Exercise – All lines with the word "tier" in the material below are required.
++++ Exercise data
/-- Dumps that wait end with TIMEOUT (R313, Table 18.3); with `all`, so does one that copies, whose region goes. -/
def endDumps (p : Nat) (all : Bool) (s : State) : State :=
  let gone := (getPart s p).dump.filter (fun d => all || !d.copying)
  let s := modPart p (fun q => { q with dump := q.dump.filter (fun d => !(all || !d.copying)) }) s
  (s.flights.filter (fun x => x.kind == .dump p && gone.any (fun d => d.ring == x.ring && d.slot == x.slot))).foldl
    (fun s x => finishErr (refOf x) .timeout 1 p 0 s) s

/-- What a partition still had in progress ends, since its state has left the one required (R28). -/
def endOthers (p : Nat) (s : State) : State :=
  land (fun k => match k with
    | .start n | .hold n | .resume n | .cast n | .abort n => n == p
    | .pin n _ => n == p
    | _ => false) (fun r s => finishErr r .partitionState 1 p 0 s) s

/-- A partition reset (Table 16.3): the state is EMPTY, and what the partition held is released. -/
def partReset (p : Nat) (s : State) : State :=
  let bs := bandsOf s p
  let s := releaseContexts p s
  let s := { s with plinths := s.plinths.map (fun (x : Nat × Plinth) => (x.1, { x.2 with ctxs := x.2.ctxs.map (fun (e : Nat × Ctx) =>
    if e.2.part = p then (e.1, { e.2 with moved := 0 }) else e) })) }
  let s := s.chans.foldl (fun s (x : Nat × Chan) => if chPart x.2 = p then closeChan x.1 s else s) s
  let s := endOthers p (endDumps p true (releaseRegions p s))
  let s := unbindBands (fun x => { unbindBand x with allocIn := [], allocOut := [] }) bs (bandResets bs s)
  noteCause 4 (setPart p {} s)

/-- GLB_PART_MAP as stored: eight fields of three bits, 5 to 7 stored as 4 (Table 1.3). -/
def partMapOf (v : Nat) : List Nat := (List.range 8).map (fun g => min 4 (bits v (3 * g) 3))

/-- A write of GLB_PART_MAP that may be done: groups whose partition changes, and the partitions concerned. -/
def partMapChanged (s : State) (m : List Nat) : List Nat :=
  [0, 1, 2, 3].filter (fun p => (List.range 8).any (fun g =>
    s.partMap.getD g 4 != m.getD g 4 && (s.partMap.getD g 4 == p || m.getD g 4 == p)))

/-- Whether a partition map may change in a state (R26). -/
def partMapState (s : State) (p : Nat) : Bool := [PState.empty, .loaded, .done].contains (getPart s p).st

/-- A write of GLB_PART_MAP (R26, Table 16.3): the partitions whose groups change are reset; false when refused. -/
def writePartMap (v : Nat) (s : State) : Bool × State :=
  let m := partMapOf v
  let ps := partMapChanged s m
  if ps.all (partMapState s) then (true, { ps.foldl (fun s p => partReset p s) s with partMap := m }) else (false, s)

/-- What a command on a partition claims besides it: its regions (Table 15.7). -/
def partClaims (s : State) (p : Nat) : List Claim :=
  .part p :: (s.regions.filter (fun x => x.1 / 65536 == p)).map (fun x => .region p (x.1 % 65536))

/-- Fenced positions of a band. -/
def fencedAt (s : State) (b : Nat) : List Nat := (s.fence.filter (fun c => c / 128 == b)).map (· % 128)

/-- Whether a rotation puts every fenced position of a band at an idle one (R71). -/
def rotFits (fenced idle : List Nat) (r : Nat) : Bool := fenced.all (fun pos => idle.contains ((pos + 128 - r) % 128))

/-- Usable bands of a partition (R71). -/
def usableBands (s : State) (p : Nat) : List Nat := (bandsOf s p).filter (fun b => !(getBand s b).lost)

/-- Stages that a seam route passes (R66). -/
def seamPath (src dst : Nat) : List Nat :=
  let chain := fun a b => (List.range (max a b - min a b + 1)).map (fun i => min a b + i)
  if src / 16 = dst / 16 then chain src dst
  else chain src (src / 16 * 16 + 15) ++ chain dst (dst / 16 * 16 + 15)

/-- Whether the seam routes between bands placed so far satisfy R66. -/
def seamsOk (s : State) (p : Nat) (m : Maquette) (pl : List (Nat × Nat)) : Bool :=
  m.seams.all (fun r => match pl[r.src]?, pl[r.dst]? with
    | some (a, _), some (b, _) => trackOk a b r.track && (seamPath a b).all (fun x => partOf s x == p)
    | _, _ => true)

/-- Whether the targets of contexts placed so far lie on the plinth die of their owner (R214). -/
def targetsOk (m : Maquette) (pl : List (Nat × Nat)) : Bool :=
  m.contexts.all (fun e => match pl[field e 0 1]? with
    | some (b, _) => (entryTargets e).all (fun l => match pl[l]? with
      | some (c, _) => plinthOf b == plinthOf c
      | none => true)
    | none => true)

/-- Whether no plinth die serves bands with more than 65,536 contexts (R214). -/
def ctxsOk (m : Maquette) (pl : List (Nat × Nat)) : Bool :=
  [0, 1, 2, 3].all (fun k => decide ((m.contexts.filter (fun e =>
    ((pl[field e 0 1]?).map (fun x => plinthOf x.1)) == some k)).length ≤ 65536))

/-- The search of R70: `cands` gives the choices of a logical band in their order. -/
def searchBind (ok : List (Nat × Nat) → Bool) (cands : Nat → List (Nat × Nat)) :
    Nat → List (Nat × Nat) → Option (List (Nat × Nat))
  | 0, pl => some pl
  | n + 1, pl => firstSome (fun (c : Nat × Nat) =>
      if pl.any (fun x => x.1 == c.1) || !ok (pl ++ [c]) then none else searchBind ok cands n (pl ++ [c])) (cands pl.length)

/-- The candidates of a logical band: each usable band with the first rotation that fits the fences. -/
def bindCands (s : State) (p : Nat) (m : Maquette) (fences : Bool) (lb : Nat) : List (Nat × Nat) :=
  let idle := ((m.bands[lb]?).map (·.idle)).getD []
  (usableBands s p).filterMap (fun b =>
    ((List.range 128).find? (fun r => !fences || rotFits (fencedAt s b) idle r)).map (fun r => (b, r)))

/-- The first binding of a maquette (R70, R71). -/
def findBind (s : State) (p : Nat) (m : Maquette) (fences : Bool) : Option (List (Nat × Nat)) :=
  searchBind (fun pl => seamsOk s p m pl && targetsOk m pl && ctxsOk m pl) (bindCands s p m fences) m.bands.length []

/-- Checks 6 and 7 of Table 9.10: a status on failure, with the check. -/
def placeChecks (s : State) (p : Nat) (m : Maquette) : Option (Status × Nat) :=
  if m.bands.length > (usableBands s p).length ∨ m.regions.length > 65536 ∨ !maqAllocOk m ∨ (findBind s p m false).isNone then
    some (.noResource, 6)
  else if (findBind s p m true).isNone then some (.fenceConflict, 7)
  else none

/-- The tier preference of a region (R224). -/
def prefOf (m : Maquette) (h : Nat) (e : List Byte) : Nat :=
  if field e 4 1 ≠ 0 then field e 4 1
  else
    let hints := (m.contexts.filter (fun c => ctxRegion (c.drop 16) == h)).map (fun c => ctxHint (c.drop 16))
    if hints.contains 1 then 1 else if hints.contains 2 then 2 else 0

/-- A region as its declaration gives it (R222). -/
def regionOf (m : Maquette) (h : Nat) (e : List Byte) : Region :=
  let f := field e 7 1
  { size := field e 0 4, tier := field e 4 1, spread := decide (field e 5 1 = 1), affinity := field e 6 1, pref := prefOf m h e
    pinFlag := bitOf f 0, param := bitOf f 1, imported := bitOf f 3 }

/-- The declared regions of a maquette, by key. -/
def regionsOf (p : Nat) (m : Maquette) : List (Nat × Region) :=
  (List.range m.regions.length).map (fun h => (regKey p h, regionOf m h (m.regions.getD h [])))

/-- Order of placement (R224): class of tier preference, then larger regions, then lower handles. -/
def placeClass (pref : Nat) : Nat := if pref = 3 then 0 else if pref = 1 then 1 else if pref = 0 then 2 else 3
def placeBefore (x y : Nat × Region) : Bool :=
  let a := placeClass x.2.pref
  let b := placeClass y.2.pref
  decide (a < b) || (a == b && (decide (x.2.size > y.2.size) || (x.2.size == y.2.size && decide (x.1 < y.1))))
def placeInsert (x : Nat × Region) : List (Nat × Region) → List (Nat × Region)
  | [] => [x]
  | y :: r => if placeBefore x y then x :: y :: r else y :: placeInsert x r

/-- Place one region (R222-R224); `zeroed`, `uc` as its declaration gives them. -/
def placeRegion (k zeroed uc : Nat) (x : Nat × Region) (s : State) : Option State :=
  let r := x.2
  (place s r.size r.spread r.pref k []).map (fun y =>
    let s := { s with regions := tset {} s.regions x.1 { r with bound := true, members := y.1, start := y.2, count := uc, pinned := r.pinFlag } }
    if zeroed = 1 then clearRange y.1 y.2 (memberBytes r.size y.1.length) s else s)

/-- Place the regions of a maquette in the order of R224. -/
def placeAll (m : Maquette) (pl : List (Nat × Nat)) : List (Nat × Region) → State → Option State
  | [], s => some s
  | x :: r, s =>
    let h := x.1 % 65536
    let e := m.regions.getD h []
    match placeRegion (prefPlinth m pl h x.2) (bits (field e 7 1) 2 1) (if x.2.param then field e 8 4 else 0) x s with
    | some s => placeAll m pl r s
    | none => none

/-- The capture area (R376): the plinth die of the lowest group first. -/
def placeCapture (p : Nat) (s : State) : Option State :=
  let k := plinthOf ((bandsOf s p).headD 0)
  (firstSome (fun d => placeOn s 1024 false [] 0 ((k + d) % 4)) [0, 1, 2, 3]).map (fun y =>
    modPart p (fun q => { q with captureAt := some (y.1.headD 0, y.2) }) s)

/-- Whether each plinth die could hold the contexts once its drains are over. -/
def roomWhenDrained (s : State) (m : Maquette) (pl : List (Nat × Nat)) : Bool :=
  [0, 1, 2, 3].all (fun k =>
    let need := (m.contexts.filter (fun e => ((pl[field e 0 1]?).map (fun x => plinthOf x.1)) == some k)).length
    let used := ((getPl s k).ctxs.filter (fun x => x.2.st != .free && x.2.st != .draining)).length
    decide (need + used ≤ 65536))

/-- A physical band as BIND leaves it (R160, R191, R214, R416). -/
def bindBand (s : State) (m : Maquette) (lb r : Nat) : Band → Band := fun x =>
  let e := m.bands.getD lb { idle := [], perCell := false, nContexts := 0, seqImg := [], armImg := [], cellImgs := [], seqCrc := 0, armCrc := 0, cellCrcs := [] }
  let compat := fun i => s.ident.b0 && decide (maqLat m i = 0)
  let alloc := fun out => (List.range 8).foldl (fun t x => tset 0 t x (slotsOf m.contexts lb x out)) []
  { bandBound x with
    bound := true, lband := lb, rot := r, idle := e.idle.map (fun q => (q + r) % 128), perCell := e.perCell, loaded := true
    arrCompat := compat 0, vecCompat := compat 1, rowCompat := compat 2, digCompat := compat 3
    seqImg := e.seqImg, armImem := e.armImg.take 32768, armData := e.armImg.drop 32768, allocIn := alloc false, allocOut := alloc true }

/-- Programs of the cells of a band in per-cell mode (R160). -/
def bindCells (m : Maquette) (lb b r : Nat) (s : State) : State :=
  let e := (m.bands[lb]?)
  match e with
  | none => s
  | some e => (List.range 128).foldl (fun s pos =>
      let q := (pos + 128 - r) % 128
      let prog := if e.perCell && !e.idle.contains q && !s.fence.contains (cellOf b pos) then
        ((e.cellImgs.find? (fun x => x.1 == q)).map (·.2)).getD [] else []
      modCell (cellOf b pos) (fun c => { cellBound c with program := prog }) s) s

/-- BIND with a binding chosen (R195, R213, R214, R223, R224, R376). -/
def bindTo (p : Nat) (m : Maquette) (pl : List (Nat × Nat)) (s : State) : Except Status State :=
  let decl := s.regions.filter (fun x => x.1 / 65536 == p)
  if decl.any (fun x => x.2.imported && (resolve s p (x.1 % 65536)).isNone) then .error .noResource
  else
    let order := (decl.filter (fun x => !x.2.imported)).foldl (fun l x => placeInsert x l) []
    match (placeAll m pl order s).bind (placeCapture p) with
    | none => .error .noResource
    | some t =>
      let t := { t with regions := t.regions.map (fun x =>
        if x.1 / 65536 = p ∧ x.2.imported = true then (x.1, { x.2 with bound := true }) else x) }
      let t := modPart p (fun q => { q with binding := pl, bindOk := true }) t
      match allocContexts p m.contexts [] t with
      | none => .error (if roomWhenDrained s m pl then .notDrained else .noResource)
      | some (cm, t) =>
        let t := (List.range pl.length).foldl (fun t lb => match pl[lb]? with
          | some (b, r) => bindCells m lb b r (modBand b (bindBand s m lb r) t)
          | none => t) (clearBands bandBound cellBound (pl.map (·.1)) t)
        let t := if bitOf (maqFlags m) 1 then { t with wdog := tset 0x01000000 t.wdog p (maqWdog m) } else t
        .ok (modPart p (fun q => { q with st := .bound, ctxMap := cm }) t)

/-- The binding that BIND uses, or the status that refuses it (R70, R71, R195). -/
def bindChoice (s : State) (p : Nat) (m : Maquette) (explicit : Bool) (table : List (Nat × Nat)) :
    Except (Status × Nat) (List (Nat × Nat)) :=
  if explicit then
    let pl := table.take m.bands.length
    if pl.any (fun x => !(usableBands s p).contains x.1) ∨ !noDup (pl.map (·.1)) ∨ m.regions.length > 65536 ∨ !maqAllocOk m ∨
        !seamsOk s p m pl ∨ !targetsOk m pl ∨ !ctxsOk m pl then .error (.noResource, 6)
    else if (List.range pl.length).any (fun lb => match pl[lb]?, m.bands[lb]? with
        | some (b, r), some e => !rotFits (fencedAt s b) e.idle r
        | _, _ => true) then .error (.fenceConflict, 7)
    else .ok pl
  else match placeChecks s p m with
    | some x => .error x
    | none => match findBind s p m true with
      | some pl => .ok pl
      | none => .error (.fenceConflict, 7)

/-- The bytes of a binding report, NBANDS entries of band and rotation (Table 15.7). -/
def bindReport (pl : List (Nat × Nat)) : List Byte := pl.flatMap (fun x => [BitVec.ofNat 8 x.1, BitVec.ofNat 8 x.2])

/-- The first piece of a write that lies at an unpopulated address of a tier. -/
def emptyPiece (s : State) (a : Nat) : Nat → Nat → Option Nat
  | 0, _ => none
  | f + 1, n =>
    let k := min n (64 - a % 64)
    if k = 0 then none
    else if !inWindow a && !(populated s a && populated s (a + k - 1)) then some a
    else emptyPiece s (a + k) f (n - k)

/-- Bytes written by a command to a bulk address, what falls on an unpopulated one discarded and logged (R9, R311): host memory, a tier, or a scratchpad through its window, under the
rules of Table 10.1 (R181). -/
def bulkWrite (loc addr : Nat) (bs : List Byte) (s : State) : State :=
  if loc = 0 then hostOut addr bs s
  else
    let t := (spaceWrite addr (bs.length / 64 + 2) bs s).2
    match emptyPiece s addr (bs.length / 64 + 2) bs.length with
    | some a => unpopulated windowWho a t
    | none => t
++++++++
Solved problem –
/-- The tier preference of a region (R224). -/
  { size := field e 0 4, tier := field e 4 1, spread := decide (field e 5 1 = 1), affinity := field e 6 1, pref := prefOf m h e
/-- Order of placement (R224): class of tier preference, then larger regions, then lower handles. -/
/-- The first piece of a write that lies at an unpopulated address of a tier. -/
/-- Bytes written by a command to a bulk address, what falls on an unpopulated one discarded and logged (R9, R311): host memory, a tier, or a scratchpad through its window, under the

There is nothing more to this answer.